Querying Cassandra data using Spark SQL in Java
You can execute Spark SQL queries in Java applications that traverse over Cassandra column families. Java applications that query Cassandra data using Spark SQL require a Spark configuration instance and Spark context instance.
Java applications that query Cassandra data using Spark SQL first need a Spark configuration instance and Spark context instance.
Create the Spark configuration object by calling the
enrichSparkConf
method of
com.datastax.bdp.spark.DseSparkConfHelper, creating a new
default SparkConf object. DseSparkConfHelper
is found in dse.jar. The returned
SparkConf instance is automatically configured for your
cluster, including the Spark Master and Cassandra host. This can then be used to
create a new com.datastax.bdp.spark.DseSparkContext object.
DseSparkContext automatically adjusts your configuration for
DataStax Enterprise. It is also located in dse.jar.
Installer-Services and Package installations | /usr/share/dse/dse.jar |
Installer-No Services and Tarball installations | install_location/lib/dse.jar |
This Spark context object is used to create a Cassandra-aware Spark SQL context object to connect to Cassandra.
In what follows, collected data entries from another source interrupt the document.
/-- A chain image is loaded or refused (R226). -/
theorem total_loadImage (ci : Nat) (bs : List Byte) (running : Bool) : Total (loadImage ci bs running) := by
  refine total_get.bind fun s => ?_
  dsimp only
  refine .ite (total_pure _) (.ite ((total_modify _).bind fun _ => total_pure _) (.ite ((total_modify _).bind fun _ => total_pure _)
    (.ite (total_pure _) ?_)))
  split
  · exact total_pure _
  · refine .ite ((total_modify _).bind fun _ => total_pure _) ((total_modify _).bind fun _ => total_get.bind fun s => (total_set _).bind fun _ => ?_)
    split
    · exact (total_modify _).bind fun _ => total_pure _
    · exact (total_chainOfImage _ _ _ _ _ _).bind fun c => (total_modify _).bind fun _ => total_pure _

/-! ### The contents of an area put back (R286) -/

theorem total_reloadArea (a b : Nat) : Total (reloadArea a b) := by
  refine total_get.bind fun s => (total_modH _).bind fun _ => total_forEach _ fun ci => total_getH.bind fun h => ?_
  exact .ite (total_modH _) ((total_loadImage _ _ _).bind fun _ => total_pure ())

/-- No chain of a strand has a link. -/
def Strand.unlinked (h : Strand) : Prop := ∀ i : Fin 4, (h.c.get i).links = []

theorem Strand.unlinked_putChain {h : Strand} (hl : h.unlinked) (ci : Nat) {x : Chain} (hx : x.links = []) :
    (h.putChain ci x).unlinked := by
  intro i
  show ((h.c.set (ci % 4) x (Nat.mod_lt _ (by decide)))[i.1]).links = []
  rw [Vector.getElem_set]
  split
  · exact hx
  · exact hl i

/-- A state whose running strand has other chains. -/
def State.rechained (s u : State) : Prop := u.hart = { s.hart with c := u.hart.c }

theorem State.rechained.trans {s t u : State} (h₁ : s.rechained t) (h₂ : t.rechained u) : s.rechained u := Eq.trans h₂ (by rw [h₁])

/-- An image that says FREE leaves of a strand without links all but its chains. -/
theorem loadImage_unlinked {s : State} {ci : Nat} {bs : List Byte} {running : Bool} (hl : s.hart.unlinked)
    (hst : sub bs 0 8 % 8 = 0) : ∃ r u, loadImage ci bs running s = .ok r u ∧ s.rechained u ∧ u.hart.unlinked := by
  have hdrop := dropChain_unlinked (ci := ci) (s := s) (hl _)
  by_cases hbad : (imageFields bs running).any (·.2) = true
  · exact ⟨false, s, by simp only [loadImage, run_bind, run_get, hbad, if_true, run_pure], rfl, hl⟩
  · refine ⟨true, dropChain ci s, ?_, ?_, ?_⟩
    · simp only [loadImage, run_bind, run_get, if_neg hbad, hst, if_true, run_modify, run_pure]
    · rw [State.rechained, hdrop]
      rfl
    · rw [hdrop]
      exact Strand.unlinked_putChain hl ci rfl

/-- The parts of an area but for its chains, put back into a strand (R286). -/
def Strand.fromImage (h : Strand) (bs : List Byte) (slices : List Host.Cell) : Strand := { (h.fromShared bs).fromOwn bs with slices := slices }

/-- What a restore does with the chain of a handle. -/
def reloadChain (kept : Vector Chain 4) (bs : List Byte) (ci : Nat) : M Unit := do
  let img := (bs.drop (0x1000 + imageBytes * ci)).take imageBytes
  let h ← getH
  let old := kept.toList[ci]?.getD .free
  if (h.putChain ci old).image ci = img then modH fun h => h.putChain ci (h.chain ci).absorbLate
  else
    let _ ← loadImage ci img true

/-- Of a strand without links it changes the chains alone where the image says FREE. -/
theorem reloadChain_unlinked {kept : Vector Chain 4} {bs : List Byte} {ci : Nat} {s : State} (hl : s.hart.unlinked)
    (hst : sub ((bs.drop (0x1000 + imageBytes * ci)).take imageBytes) 0 8 % 8 = 0) :
    ∃ u, reloadChain kept bs ci s = .ok () u ∧ s.rechained u ∧ u.hart.unlinked := by
  obtain ⟨r, u, hload, hrel, hu⟩ := loadImage_unlinked (ci := ci) (running := true) hl hst
  by_cases himg : (s.hart.putChain ci (kept.toList[ci]?.getD .free)).image ci = (bs.drop (0x1000 + imageBytes * ci)).take imageBytes
  · refine ⟨s.withHart (s.hart.putChain ci (s.hart.chain ci).absorbLate), ?_, rfl, Strand.unlinked_putChain hl ci ?_⟩
    · simp only [reloadChain, run_bind, run_getH, if_pos himg, run_modH]
    · rw [Chain.absorbLate, show (s.hart.chain ci).links = [] from hl _]
      rfl
  · exact ⟨u, by simp only [reloadChain, run_bind, run_getH, if_neg himg, hload, run_pure], hrel, hu⟩

/-- An area whose chains are free is put back into a strand that has none: its parts are the area's (R286). -/
theorem reloadArea_free {z : State} {a b : Nat} (hl : z.hart.unlinked)
    (hst : ∀ i, i < 4 → sub (readArea z a b) (0x1000 + imageBytes * i) 8 % 8 = 0) :
    ∃ u c, reloadArea a b z = .ok () u ∧ u.hart = { z.hart.fromImage (readArea z a b) (readSlices z a b) with c := c } := by
  have hsub (ci : Nat) (h : ci < 4) : sub (((readArea z a b).drop (0x1000 + imageBytes * ci)).take imageBytes) 0 8 % 8 = 0 := by
    rw [sub_image]
    exact hst ci h
  obtain ⟨u, hu, hrel, -⟩ := forEach_ok (f := reloadChain z.hart.c (readArea z a b)) (as := rangeFrom 0 4) (R := State.rechained)
    (fun _ => rfl) State.rechained.trans (I := fun u => u.hart.unlinked)
    (fun ci hci w hw => reloadChain_unlinked hw (hsub ci (by simpa using (mem_rangeFrom.mp hci).2)))
    (z.withHart (z.hart.fromImage (readArea z a b) (readSlices z a b))) hl
  refine ⟨u, u.hart.c, ?_, hrel⟩
  simp only [reloadArea, run_bind, run_get, run_modH]
  exact hu

/-! ### Strands by number -/

theorem asFront_eq (sid : Nat) (s : State) : asFront sid s = { s with hart := (asFront sid s).hart, parked := (asFront sid s).parked } := by
  unfold asFront swapTo
  split
  · rfl
  · split <;> rfl

theorem asFront_hart {s : State} {sid : Nat} {h : Strand} (hf : findStrand s sid = some h) : (asFront sid s).hart = h := by
  unfold findStrand at hf
  unfold asFront swapTo
  split at hf
  next hs =>
    rw [if_pos hs]
    exact Option.some.inj hf
  next hs =>
    rw [if_neg hs, hf]
    rfl

theorem areaSuspects_eq (a b : Nat) (s : State) : areaSuspects a b s = { s with suspect := (areaSuspects a b s).suspect } := by
  refine foldl_related (R := fun s u : State => u = { s with suspect := u.suspect }) (fun _ => rfl)
    (fun h₁ h₂ => Eq.trans h₂ (by rw [h₁])) s.poison (fun w _ u => ?_) s
  split <;> rfl

/-! ### Saves (R284, R286) -/

/-- A running strand stops and its save begins, or waits. -/
theorem exec_preempt_running {s : State} {sid a b : Nat} {h : Strand} (hf : findStrand s sid = some h) (hid : h.sid = sid)
    (hrun : h.status = .running) :
    exec (.preempt sid a b) s = .next (asStrand sid (if copiesOk s h a b = true then beginSave a b else beginSave 0 0) s) := by
  show execPreempt sid a b s = _
  refine runEvent_ok ?_
  simp only [run_bind, run_get, hf, hrun, if_true, run_set, preempted, hid]

/-- One whose save waits takes places that can hold its copies. -/
theorem exec_preempt_saving {s : State} {sid a b : Nat} {h : Strand} (hf : findStrand s sid = some h) (hsave : h.status = .saving)
    (heq : h.copies.1 = h.copies.2) (hok : copiesOk s h a b = true) :
    exec (.preempt sid a b) s = .next (modStrand sid (fun h => { h with copies := (a, b) }) s) := by
  have hrun : ¬ h.status = .running := by rw [hsave]; decide
  show execPreempt sid a b s = _
  refine runEvent_ok ?_
  simp only [run_bind, run_get, hf, if_neg hrun, if_pos (And.intro hsave (And.intro heq hok)), run_set]

theorem writeArea_launches (base : Nat) (h : Strand) (seq : Nat) (s : State) : (writeArea base h seq s).launches = s.launches := rfl

theorem modStrand_launches (sid : Nat) (f : Strand → Strand) (s : State) : (modStrand sid f s).launches = s.launches := by
  unfold modStrand
  split <;> rfl

/-- What the end of a save leaves of a strand, by its launch (R386). -/
def saveEnds (sid launch : Nat) (t : State) : M Unit :=
  match findLaunch t launch with
  | some l => set (if l.state = .running then t else asStrand sid endHart t)
  | none => set t

theorem saveEnds_ok {sid launch : Nat} {t : State} {l : Launch} (h : findLaunch t launch = some l) (s : State) :
    saveEnds sid launch t s = .ok () (if l.state = .running then t else asStrand sid endHart t) := by
  rw [saveEnds, h]
  rfl

/-- A save ends in two copies, and the strand with it where its launch no longer runs. -/
theorem exec_contextSaveEnd {s : State} {sid : Nat} {h : Strand} {l : Launch} (hf : findStrand s sid = some h)
    (hsave : h.status = .saving) (hl : findLaunch s h.launch = some l) (hdue : h.copies.1 ≠ h.copies.2 ∨ l.state ≠ .running) :
    let w := if h.copies.1 = h.copies.2 then s else writeArea h.copies.2 h h.saveSeq (writeArea h.copies.1 h h.saveSeq s)
    let t := modStrand sid (fun h => { h with status := .saved }) w
    exec (.contextSaveEnd sid) s = .next (if l.state = .running then t else asStrand sid endHart t) := by
  intro w t
  have hcan : ¬ saveDue s h = false := by
    rw [saveDue, hsave, hl]
    rcases hdue with h | h <;> simp [h]
  have hlaunch : findLaunch t h.launch = some l := by
    have hw : w.launches = s.launches := by
      show (ite _ _ _ : State).launches = _
      split <;> rfl
    rw [findLaunch, modStrand_launches, hw]
    exact hl
  show execContextSaveEnd sid s = _
  refine runEvent_ok ?_
  simp only [run_bind, run_get, hf, if_neg hcan]
  exact saveEnds_ok hlaunch s

/-! ### Restores (R286, R383) -/

/-- An x register of an area (R285). -/
theorem fromImage_rx (h : Strand) (bs : List Byte) (slices : List Host.Cell) {r : BitVec 5} (hr : r ≠ 0#5) :
    (h.fromImage bs slices).rx r = BitVec.ofNat 64 (sub bs (0x40 + 8 * r.toNat) 8) := by
  have hr0 : r.toNat ≠ 0 := fun h => hr (BitVec.eq_of_toNat_eq h)
  rw [Strand.rx, if_neg hr]
  show (vecOf 32 fun i => if i = 0 then 0#64 else BitVec.ofNat 64 (sub bs (0x40 + 8 * i) 8))[r.toNat]'r.isLt = _
  simp only [vecOf, Vector.getElem_ofFn, if_neg hr0]
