-- ==== Sys2Proof/Config.lean ====
section
/-!
DEFINITION. The configuration record of 00_scope.md R6: what is fixed when the block is built. Nothing writes it
(10_state.md R13, R35). Which records mean something is `Config.WellFormed` (WellFormed.lean, rule R7).
-/

namespace Sys2Proof

/-- One direction/output register pair: `DIR_ADDR[p]` and `OUT_ADDR[p]` (00_scope.md R6, 20_memory.md R50). -/
structure PortAddr where
  dirAddr : RegAddr
  outAddr : RegAddr
  deriving DecidableEq, Repr

/-- The implementation parameters of 00_scope.md R6. `N_PORTS` is the length of `ports`. -/
structure Config where
  /-- `N_CH`, the number of channels. -/
  nCh : Nat
  /-- `DIR_ADDR[p]` and `OUT_ADDR[p]` for each port p. -/
  ports : List PortAddr
  /-- `K`, timer ticks per degree. -/
  k : Nat
  /-- `BASE`, the duration of angle 0 in ticks. -/
  base : Nat
  /-- `W`, the width of COUNTER and COMPARE. -/
  w : Nat
  /-- `INIT_COMPARE`, what every accepted INIT writes to COMPARE. -/
  initCompare : Nat
  /-- `ANGLE_RESET`, the reset value of every commanded angle. -/
  angleReset : Nat
  /-- `PRESCALER`: named by R6 and read by no rule, since time is counted in ticks (R11). -/
  prescaler : Nat
  /-- `BLOCK_BASE`, the host address of the command/status window. -/
  blockBase : Nat
  deriving DecidableEq, Repr

/-- `N_PORTS` (00_scope.md R6). -/
abbrev Config.nPorts (c : Config) : Nat := c.ports.length

/-- 2^W, the number of values of COUNTER and of COMPARE (00_scope.md R8). -/
abbrev Config.span (c : Config) : Nat := 2 ^ c.w

/-- The shortest duration `D_MIN = BASE` (00_scope.md R7). -/
abbrev Config.dMin (c : Config) : Nat := c.base

/-- The longest duration `D_MAX = 180 x K + BASE` (00_scope.md R7). -/
abbrev Config.dMax (c : Config) : Nat := 180 * c.k + c.base

/-- Test configuration TC1 of 95_test_vectors.md section 1. The spec's table gives no BLOCK_BASE and no PRESCALER:
0 and 1 are DESIGN CHOICE (log 2), unsafe for a claim that rests on them. -/
def Config.tc1 : Config where
  nCh := 2
  ports := [⟨0x0024, 0x0025⟩, ⟨0x0027, 0x0028⟩, ⟨0x002A, 0x002B⟩, ⟨0x002D, 0x002E⟩, ⟨0x0030, 0x0031⟩]
  k := 10
  base := 1000
  w := 16
  initCompare := 1000
  angleReset := 90
  prescaler := 1
  blockBase := 0

/-- Test configuration TC2 of 95_test_vectors.md section 1: TC1 with one channel. -/
def Config.tc2 : Config := { Config.tc1 with nCh := 1 }

/-- Test configuration TC3 of 95_test_vectors.md section 1: TC1 with three channels. -/
def Config.tc3 : Config := { Config.tc1 with nCh := 3 }

end Sys2Proof
end

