-- ==== Sys2Proof/Machine/Flags.lean ====
section
/-!
DEFINITION. The five sticky error flags (10_state.md R34) and the status word (R33). The SPS has no arithmetic flags
(R29).
-/

namespace Sys2Proof.Machine

/-- The rejection causes of 60_exceptions.md R131, each the name of its flag. -/
inductive ErrFlag where
  /-- ERR_OP: a reserved opcode, or a reserved bit set. -/
  | op
  /-- ERR_CH: CH >= N_CH. -/
  | ch
  /-- ERR_SEQ: INIT with CH != INIT_COUNT. -/
  | seq
  /-- ERR_ADDR: INIT with an address that is no DIR_ADDR[p]. -/
  | addr
  /-- ERR_UNINIT: SETANG of a channel that is not initialized. -/
  | uninit
  deriving DecidableEq, Repr

/-- One error flag of the state. -/
def State.flag (s : State) : ErrFlag → Bool
  | .op => s.errOp
  | .ch => s.errCh
  | .seq => s.errSeq
  | .addr => s.errAddr
  | .uninit => s.errUninit

/-- `S.<code> <- 1` (60_exceptions.md R130). No operation writes 0 to a flag (10_state.md R34). -/
def State.setFlag (e : ErrFlag) (s : State) : State :=
  match e with
  | .op => { s with errOp := true }
  | .ch => { s with errCh := true }
  | .seq => { s with errSeq := true }
  | .addr => { s with errAddr := true }
  | .uninit => { s with errUninit := true }

/-- PHASE as STATUS shows it: Low 0, High 1 (10_state.md R28). -/
def Phase.bit : Phase → Bool
  | .low => false
  | .high => true

/-- STATUS, in the order of the pseudocode of 10_state.md R33: reserved bits 31..25, PHASE, ACTIVE_CH, INIT_COUNT, RUN,
reserved bits 6..5, and the five flags. -/
def State.status (s : State) : Word :=
  0#7 ++ BitVec.ofBool s.phase.bit ++ s.activeCh ++ s.initCount ++ BitVec.ofBool s.run ++ 0#2 ++
    BitVec.ofBool s.errUninit ++ BitVec.ofBool s.errAddr ++ BitVec.ofBool s.errSeq ++ BitVec.ofBool s.errCh ++
    BitVec.ofBool s.errOp

end Sys2Proof.Machine
end

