-- ==== Sys2Proof/Machine/Step.lean ====
section
/-!
DEFINITION. One step of the machine: one atomic step of one agent (00_scope.md R10). The SPS fetches no instructions
(20_memory.md R56): a command is consumed in the step that writes it to CMD.
-/

namespace Sys2Proof.Machine

/-- One step of the total order of all agents' steps (00_scope.md R10, 20_memory.md R52). -/
def step (s : State) : Host.Outcome State Fault Refusal := takeNext s

/-- The state in which the host's next step writes this command word to CMD; nothing else changes (log 4). -/
def State.withFetchWord (s : State) (nbits w : Nat) : State :=
  s.withPending (commandWrite s.cfg (tableWord nbits w) :: s.pending)

end Sys2Proof.Machine
end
This object is an instance of org.apache.spark.sql.cassandra.CassandraSQLContext.
// create a new configuration
SparkConf conf = DseSparkConfHelper.enrichSparkConf(new SparkConf())
.setAppName( "My application");
// create a Spark context
DseSparkContext sc = new DseSparkContext.apply(conf);
// create a Cassandra Spark SQL context
CassandraSQLContext cassandraSQLContext = new CassandraSQLContext(sc);
Once the Spark SQL context has been created, you can use it to register RDDs and execute Spark SQL queries. Queries are executed by calling the CassandaSQLContext.sql method. You can register an RDD as a table by calling SchemaRDD.registerTempTable to perform further Spark SQL queries on the results.
SchemaRDD employees = cassandraContext.sql("SELECT * FROM company.employees");
employees.registerTempTable("employees");
SchemaRDD managers = cassandraContext.sql("SELECT name FROM employees WHERE role == 'Manager' ");
The returned RDD objects support the standard RDD operations.
List<String> managerNames = managers.map(new Function<Row, String>() {
public String call(Row row) {
return "Name: " + row.getString(0);
}
}).collect();